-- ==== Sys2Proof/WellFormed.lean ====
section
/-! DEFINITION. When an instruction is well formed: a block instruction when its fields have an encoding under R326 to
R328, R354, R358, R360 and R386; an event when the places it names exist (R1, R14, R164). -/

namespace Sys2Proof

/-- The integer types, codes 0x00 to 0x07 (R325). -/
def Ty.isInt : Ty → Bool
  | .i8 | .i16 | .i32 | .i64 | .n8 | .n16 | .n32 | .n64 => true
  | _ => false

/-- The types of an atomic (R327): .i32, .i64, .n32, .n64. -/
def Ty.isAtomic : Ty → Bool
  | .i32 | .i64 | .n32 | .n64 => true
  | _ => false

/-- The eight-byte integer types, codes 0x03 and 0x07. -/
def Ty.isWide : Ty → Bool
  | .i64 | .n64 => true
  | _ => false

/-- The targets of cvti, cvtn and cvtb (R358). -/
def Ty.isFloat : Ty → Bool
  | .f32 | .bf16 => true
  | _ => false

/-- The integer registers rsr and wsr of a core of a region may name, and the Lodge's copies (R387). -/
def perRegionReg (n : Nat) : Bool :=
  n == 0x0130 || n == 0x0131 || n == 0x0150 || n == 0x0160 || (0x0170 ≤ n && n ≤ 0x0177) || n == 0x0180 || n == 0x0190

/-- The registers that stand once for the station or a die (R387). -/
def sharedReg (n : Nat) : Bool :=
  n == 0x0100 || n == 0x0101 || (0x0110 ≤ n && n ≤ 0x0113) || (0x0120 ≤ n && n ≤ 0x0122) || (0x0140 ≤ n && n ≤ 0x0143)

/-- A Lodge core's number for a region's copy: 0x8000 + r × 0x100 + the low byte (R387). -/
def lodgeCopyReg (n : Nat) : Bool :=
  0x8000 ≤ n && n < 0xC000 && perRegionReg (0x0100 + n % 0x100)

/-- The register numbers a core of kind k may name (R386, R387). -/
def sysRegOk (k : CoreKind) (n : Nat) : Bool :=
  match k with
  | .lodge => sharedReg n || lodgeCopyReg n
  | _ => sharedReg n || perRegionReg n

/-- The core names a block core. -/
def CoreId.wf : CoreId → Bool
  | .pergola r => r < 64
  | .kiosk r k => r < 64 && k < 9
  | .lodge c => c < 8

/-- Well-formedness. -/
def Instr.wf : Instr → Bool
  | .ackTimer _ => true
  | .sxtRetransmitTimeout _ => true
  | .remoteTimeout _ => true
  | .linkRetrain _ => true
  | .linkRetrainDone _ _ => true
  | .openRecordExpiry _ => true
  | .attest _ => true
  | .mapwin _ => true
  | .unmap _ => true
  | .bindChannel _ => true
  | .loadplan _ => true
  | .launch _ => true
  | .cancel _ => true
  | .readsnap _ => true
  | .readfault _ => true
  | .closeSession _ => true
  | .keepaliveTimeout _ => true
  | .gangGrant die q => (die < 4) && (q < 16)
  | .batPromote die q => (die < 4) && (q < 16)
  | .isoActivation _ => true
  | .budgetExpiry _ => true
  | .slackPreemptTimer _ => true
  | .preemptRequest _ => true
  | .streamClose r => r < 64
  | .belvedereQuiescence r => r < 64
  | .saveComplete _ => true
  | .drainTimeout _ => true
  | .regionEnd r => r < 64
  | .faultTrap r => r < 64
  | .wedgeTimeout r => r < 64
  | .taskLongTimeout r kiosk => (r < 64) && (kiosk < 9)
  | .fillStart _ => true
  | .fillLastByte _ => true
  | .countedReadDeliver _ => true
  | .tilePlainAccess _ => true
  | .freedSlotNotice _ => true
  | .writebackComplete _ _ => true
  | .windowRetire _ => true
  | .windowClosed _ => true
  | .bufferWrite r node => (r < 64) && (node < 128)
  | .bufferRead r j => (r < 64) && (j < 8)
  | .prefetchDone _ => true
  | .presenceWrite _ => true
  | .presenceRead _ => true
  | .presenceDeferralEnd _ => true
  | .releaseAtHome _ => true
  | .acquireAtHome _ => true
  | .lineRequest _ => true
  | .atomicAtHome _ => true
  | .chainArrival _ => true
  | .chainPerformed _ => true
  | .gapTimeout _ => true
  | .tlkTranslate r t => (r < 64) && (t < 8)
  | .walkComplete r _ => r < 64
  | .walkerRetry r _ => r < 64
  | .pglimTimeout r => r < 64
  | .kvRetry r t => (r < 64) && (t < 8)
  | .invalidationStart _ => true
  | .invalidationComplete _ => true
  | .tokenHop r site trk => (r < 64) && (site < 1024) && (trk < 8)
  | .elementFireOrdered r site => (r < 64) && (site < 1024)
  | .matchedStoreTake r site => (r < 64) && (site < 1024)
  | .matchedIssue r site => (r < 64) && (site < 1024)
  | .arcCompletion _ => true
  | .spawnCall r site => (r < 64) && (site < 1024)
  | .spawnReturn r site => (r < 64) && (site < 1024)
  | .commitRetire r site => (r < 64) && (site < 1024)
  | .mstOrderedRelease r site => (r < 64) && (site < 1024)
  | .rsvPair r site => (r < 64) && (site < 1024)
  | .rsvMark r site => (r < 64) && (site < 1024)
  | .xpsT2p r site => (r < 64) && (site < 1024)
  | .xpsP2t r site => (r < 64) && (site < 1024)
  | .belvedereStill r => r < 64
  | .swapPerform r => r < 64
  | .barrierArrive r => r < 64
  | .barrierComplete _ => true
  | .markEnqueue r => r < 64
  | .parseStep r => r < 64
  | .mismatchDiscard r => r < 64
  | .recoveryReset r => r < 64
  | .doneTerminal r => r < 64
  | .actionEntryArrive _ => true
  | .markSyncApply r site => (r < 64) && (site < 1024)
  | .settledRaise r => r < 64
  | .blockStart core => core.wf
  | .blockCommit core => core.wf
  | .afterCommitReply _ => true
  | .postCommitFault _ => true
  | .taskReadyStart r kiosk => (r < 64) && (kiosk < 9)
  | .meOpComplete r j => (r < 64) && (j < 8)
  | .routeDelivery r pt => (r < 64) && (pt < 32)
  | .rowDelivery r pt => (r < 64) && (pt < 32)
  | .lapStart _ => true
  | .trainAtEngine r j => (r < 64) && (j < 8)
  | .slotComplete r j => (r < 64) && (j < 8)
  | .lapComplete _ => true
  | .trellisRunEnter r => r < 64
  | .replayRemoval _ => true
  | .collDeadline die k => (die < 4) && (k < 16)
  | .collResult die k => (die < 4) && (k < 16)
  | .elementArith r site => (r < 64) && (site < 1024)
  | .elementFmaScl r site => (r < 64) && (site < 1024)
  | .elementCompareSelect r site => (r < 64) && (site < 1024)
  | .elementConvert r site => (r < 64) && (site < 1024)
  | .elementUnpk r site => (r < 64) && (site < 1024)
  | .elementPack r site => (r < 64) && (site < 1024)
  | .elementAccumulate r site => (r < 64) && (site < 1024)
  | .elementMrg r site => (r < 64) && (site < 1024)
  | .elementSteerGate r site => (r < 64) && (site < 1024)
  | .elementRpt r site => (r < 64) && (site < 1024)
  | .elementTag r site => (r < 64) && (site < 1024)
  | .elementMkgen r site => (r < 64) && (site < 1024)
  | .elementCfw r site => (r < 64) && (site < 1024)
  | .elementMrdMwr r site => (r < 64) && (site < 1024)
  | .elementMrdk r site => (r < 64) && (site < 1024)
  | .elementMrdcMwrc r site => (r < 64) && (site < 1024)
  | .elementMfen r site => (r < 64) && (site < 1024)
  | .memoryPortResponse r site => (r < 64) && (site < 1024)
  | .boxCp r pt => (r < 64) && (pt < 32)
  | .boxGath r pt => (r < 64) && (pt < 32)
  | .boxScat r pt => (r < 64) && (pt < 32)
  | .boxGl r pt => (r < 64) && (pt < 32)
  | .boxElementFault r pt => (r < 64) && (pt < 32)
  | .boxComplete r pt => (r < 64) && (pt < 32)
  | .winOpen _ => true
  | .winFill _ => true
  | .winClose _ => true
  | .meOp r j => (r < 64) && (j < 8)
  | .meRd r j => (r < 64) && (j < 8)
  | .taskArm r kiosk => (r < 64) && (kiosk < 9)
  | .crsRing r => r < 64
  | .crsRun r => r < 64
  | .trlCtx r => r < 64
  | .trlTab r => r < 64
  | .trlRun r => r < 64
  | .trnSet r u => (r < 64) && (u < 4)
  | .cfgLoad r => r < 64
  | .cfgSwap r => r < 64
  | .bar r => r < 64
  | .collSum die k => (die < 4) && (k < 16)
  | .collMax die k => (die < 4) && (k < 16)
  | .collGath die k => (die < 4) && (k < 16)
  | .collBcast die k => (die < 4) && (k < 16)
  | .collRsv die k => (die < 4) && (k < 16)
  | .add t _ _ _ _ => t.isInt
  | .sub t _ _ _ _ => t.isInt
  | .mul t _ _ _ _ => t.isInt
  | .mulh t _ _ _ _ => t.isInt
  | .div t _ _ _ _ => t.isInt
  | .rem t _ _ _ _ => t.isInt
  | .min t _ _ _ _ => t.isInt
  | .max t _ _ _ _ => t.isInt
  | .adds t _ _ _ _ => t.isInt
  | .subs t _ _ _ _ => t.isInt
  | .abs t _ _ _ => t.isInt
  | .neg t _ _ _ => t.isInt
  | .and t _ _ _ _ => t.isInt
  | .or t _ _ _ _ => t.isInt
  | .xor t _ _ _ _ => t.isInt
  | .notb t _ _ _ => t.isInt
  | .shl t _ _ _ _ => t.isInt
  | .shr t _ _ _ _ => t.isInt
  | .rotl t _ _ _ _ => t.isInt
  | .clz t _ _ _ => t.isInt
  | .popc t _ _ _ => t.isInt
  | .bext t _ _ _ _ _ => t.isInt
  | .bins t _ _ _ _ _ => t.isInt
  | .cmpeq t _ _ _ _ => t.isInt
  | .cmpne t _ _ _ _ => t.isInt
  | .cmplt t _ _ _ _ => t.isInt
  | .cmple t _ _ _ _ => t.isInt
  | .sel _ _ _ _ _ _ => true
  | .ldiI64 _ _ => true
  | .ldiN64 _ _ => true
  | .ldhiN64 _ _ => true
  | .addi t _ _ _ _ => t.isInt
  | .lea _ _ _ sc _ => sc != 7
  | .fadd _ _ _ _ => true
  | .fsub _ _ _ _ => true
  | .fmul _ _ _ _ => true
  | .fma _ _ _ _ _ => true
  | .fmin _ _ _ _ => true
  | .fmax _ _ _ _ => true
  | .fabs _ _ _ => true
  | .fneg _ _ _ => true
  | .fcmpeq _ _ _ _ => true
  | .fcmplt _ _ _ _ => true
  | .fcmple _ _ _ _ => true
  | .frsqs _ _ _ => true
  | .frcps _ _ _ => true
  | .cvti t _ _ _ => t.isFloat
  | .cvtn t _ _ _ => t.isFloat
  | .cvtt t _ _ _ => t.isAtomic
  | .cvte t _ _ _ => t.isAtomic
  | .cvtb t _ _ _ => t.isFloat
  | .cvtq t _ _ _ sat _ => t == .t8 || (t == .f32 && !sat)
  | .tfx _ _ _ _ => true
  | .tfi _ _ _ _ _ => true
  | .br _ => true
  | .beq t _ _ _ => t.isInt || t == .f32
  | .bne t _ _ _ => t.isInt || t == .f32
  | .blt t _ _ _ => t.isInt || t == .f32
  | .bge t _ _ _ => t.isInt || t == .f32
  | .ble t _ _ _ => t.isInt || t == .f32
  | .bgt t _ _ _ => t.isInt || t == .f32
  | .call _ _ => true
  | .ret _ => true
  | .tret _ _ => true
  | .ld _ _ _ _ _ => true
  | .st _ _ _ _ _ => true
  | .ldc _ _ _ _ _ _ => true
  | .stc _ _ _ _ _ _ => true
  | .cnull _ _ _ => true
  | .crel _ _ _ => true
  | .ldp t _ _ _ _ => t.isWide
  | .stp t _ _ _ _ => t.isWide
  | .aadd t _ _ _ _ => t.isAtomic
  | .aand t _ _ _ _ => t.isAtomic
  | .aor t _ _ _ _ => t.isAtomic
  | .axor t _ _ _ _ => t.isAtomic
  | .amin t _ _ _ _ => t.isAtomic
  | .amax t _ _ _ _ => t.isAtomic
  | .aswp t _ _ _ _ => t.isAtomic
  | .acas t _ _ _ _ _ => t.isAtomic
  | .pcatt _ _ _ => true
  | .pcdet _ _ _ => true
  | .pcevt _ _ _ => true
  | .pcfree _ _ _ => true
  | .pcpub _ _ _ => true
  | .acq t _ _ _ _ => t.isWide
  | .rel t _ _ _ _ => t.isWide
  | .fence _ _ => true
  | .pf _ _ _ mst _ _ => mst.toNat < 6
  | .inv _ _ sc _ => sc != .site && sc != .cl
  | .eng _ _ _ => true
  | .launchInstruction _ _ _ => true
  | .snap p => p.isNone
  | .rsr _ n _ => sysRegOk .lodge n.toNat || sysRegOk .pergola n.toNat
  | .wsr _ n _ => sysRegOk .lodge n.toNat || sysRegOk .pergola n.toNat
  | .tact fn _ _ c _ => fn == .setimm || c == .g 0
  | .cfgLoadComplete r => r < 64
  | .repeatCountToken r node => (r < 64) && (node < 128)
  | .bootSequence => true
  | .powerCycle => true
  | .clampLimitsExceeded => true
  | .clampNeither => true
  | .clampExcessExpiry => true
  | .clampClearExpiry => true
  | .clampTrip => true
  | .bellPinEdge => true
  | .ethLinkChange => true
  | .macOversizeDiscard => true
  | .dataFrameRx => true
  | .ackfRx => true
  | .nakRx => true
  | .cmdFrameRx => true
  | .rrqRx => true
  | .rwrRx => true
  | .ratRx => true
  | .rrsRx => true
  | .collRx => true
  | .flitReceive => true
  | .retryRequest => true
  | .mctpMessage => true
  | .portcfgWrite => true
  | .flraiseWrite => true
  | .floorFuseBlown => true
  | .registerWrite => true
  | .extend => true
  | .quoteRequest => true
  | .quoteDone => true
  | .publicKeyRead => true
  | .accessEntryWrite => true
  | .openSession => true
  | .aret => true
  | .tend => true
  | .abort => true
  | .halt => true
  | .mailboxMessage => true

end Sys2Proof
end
- - - - -
Search the listing above for lines containing "isWide", and copy them.

def Ty.isWide : Ty → Bool
  | .ldp t _ _ _ _ => t.isWide
  | .stp t _ _ _ _ => t.isWide
  | .acq t _ _ _ _ => t.isWide
  | .rel t _ _ _ _ => t.isWide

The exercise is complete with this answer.